| EXERCISE |
In the records below, begin at the line containing "the constraints of R8. -/" and end at the line containing "exec (.reservedCmdHi w)"; quote every line in that span exactly, including both boundary lines, and no others.

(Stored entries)
────

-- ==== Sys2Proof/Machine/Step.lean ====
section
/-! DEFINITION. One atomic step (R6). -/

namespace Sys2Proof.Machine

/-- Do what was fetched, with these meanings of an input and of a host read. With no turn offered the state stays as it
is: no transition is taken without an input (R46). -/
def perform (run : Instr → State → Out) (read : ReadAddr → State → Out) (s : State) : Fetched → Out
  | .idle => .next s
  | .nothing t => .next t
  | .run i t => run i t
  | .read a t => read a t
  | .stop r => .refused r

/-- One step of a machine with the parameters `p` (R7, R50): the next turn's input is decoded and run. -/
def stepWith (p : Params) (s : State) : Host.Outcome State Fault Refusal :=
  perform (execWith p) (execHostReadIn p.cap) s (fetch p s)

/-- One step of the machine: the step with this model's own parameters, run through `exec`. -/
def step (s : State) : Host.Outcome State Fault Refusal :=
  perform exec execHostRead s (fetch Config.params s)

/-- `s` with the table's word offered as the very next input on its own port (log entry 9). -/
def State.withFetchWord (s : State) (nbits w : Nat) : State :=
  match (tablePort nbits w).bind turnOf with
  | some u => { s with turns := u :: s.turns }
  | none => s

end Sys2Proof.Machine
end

────

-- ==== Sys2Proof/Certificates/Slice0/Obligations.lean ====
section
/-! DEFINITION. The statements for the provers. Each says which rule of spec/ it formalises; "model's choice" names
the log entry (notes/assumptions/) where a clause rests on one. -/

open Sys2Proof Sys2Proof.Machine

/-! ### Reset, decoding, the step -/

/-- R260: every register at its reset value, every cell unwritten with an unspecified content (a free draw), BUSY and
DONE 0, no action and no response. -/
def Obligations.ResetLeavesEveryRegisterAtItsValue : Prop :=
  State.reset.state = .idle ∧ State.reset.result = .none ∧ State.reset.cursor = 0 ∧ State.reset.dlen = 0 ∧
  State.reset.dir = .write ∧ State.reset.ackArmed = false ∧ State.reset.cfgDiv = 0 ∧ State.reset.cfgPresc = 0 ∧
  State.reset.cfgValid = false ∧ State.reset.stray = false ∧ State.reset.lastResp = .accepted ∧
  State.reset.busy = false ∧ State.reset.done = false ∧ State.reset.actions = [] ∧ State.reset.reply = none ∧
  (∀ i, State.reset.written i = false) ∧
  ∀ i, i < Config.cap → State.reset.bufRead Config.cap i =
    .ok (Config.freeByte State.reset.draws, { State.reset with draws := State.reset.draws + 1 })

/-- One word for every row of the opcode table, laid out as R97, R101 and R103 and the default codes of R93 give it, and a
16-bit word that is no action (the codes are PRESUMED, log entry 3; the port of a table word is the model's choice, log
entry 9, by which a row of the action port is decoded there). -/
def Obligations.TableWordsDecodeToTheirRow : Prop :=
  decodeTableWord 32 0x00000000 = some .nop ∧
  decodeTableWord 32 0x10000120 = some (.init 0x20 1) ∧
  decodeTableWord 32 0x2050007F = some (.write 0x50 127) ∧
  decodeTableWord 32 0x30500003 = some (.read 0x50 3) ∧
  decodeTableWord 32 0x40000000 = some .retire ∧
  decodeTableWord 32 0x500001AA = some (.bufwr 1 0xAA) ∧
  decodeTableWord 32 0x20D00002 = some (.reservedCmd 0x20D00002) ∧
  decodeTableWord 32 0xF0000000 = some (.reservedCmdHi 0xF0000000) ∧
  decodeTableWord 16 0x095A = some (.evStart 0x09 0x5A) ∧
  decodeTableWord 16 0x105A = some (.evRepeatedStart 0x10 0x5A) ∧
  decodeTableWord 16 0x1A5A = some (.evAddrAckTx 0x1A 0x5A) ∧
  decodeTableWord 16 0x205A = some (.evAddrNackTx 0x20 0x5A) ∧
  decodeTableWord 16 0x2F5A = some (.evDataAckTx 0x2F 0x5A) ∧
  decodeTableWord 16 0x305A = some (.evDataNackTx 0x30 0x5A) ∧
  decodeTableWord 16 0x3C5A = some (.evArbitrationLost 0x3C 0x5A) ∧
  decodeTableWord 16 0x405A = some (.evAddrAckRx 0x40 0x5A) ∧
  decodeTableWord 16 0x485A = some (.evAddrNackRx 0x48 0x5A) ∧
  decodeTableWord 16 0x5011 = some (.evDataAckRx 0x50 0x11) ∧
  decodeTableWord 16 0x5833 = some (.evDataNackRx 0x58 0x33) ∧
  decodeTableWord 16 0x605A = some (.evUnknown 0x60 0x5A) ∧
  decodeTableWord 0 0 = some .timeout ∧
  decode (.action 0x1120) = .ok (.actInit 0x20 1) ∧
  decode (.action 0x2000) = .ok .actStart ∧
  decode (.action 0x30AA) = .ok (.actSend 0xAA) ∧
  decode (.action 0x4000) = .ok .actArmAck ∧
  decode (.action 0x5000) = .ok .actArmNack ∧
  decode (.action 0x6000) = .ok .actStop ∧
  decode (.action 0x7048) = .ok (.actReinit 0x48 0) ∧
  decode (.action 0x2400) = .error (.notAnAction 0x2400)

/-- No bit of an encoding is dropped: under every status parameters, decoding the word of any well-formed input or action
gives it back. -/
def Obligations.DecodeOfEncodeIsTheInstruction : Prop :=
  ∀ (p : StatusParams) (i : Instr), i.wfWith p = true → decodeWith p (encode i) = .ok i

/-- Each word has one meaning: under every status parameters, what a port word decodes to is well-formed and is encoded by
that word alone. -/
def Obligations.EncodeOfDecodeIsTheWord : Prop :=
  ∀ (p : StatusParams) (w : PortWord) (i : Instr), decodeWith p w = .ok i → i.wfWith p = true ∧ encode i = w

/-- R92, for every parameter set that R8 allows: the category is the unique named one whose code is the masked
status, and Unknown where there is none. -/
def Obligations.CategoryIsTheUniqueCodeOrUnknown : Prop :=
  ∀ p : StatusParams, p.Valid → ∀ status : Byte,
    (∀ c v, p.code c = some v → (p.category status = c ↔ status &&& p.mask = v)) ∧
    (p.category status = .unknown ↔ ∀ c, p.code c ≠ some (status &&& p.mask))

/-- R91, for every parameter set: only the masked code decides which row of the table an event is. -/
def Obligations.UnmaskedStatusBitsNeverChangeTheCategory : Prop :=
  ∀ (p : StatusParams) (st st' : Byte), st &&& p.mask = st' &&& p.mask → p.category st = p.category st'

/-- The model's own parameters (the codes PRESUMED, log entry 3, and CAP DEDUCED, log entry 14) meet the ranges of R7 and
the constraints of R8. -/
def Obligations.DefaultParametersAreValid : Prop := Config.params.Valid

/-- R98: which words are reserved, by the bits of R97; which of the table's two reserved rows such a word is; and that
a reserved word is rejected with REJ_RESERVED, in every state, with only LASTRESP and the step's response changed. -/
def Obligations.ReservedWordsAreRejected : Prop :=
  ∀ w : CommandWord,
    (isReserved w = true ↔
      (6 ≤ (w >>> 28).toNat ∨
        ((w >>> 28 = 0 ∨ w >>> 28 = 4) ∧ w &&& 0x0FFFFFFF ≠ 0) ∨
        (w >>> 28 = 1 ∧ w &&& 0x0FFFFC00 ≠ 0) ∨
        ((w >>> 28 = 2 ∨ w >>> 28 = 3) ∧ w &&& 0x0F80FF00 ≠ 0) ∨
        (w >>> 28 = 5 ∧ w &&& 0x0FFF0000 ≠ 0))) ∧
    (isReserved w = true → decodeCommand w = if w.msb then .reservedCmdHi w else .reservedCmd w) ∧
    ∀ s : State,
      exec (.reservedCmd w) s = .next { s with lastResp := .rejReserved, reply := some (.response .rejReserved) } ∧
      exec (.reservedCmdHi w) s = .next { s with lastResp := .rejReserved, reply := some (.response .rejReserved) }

────

| ANSWER SPACE |
the constraints of R8. -/
def Obligations.DefaultParametersAreValid : Prop := Config.params.Valid

/-- R98: which words are reserved, by the bits of R97; which of the table's two reserved rows such a word is; and that
a reserved word is rejected with REJ_RESERVED, in every state, with only LASTRESP and the step's response changed. -/
def Obligations.ReservedWordsAreRejected : Prop :=
  ∀ w : CommandWord,
    (isReserved w = true ↔
      (6 ≤ (w >>> 28).toNat ∨
        ((w >>> 28 = 0 ∨ w >>> 28 = 4) ∧ w &&& 0x0FFFFFFF ≠ 0) ∨
        (w >>> 28 = 1 ∧ w &&& 0x0FFFFC00 ≠ 0) ∨
        ((w >>> 28 = 2 ∨ w >>> 28 = 3) ∧ w &&& 0x0F80FF00 ≠ 0) ∨
        (w >>> 28 = 5 ∧ w &&& 0x0FFF0000 ≠ 0))) ∧
    (isReserved w = true → decodeCommand w = if w.msb then .reservedCmdHi w else .reservedCmd w) ∧
    ∀ s : State,
      exec (.reservedCmd w) s = .next { s with lastResp := .rejReserved, reply := some (.response .rejReserved) } ∧
      exec (.reservedCmdHi w) s = .next { s with lastResp := .rejReserved, reply := some (.response .rejReserved) }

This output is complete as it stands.